-- ==== Sys2Proof/Tests/Slice0.lean ====
section
/-!
SUPPORT. Tests of single steps, with expected results from spec/95_test_vectors.md (each theorem names its section), a
word of each constructor decoded, and, for every statement of Certificates/Slice0/Obligations.lean that has hypotheses,
a state and operands that meet all of them.
-/

namespace Sys2Proof.Tests

open Sys2Proof.Machine

/-! ## Helpers -/

/-- The next state, where there is one. -/
def after (o : Answer) : Option State :=
  match o with
  | .next t => some t
  | .fault _ => none
  | .refused _ => none

/-- The reset state about to fetch the Word `w` at `pc`. -/
def start (pc w : Word) : State := (State.reset.setPc pc).memWrite pc w

/-! ## Well-formedness (30_encoding.md R93: the fallback row holds only where no vector row does) -/

theorem test_wellFormed_refuses_getc_as_undefined : (Instr.trapUndefined 0x20).wellFormed = false := by decide

theorem test_wellFormed_refuses_halt_as_undefined : (Instr.trapUndefined 0x25).wellFormed = false := by decide

theorem test_wellFormed_takes_the_neighbours :
    (Instr.trapUndefined 0x1F).wellFormed = true ∧ (Instr.trapUndefined 0x26).wellFormed = true := by decide

/-! ## Decoding: Words of 95_test_vectors.md section 2.3 (and of 2.4, 2.7 where that section has no Word of a row) -/

theorem test_decode_br : decode 0x0E05 = .br true true true 5 := by decide

theorem test_decode_br_never : decode 0x01FF = .br false false false 0x1FF := by decide

theorem test_decode_addReg : decode 0x1042 = .addReg 0 1 2 := by decide

theorem test_decode_addReg_ignored : decode 0x105A = .addReg 0 1 2 := by decide

theorem test_decode_addImm : decode 0x1462 = .addImm 2 1 2 := by decide

theorem test_decode_ld : decode 0x2004 = .ld 0 4 := by decide

theorem test_decode_st : decode 0x3001 = .st 0 1 := by decide

theorem test_decode_jsr : decode 0x4803 = .jsr 3 := by decide

theorem test_decode_jsrr : decode 0x40C0 = .jsrr 3 := by decide

theorem test_decode_jsrr_ignored : decode 0x46C5 = .jsrr 3 := by decide

theorem test_decode_andReg : decode 0x5042 = .andReg 0 1 2 := by decide

theorem test_decode_andImm : decode 0x56E0 = .andImm 3 3 0 := by decide

theorem test_decode_ldr : decode 0x6440 = .ldr 2 1 0 := by decide

theorem test_decode_str : decode 0x7440 = .str 2 1 0 := by decide

theorem test_decode_rti : decode 0x8000 = .rti ∧ decode 0x8ABC = .rti := by decide

theorem test_decode_not : decode 0x927F = .not 1 1 ∧ decode 0x9240 = .not 1 1 := by decide

theorem test_decode_ldi : decode 0xA006 = .ldi 0 6 := by decide

theorem test_decode_sti : decode 0xB004 = .sti 0 4 := by decide

theorem test_decode_jmp : decode 0xC1C0 = .jmp 7 ∧ decode 0xCFFF = .jmp 7 := by decide

theorem test_decode_res : decode 0xD000 = .res ∧ decode 0xDFFF = .res := by decide

theorem test_decode_lea : decode 0xE209 = .lea 1 9 := by decide

theorem test_decode_traps :
    decode 0xF020 = .trapGetc ∧ decode 0xF021 = .trapOut ∧ decode 0xF022 = .trapPuts ∧ decode 0xF023 = .trapIn ∧
      decode 0xF024 = .trapPutsp ∧ decode 0xF025 = .trapHalt ∧ decode 0xFF25 = .trapHalt := by decide

theorem test_decode_trapUndefined :
    decode 0xF000 = .trapUndefined 0 ∧ decode 0xF01F = .trapUndefined 0x1F ∧ decode 0xF026 = .trapUndefined 0x26 ∧
      decode 0xF0FF = .trapUndefined 0xFF := by decide

/-- A row with operand bits 0, as spec/opcode_table.json numbers them. -/
theorem test_decodeTableWord : decodeTableWord 16 0x1020 = some (.addImm 0 0 0) := by decide

/-- The assembler's Words of 95_test_vectors.md section 2.3. -/
theorem test_encode :
    encode (.addReg 0 1 2) = 0x1042 ∧ encode (.not 1 1) = 0x927F ∧ encode (.jsr 3) = 0x4803 ∧
      encode (.jmp 7) = 0xC1C0 ∧ encode (.sti 0 4) = 0xB004 ∧ encode (.trapUndefined 0x26) = 0xF026 := by decide

/-! ## Operands (95_test_vectors.md sections 2.1, 2.2) -/

theorem test_sext_5 : [0x00, 0x01, 0x0F, 0x10, 0x1F].map (sext 5) = [0x0000, 0x0001, 0x000F, 0xFFF0, 0xFFFF] := by
  decide

theorem test_sext_6 : [0x00, 0x1F, 0x20, 0x3F].map (sext 6) = [0x0000, 0x001F, 0xFFE0, 0xFFFF] := by decide

theorem test_sext_9 : [0x000, 0x0FF, 0x100, 0x1FD].map (sext 9) = [0x0000, 0x00FF, 0xFF00, 0xFFFD] := by decide

theorem test_sext_11 : [0x000, 0x3FF, 0x400, 0x7FF].map (sext 11) = [0x0000, 0x03FF, 0xFC00, 0xFFFF] := by decide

..........

Every line in the records that holds the word "next" should be copied into the answer.

/-- The next state, where there is one. -/
  | .next t => some t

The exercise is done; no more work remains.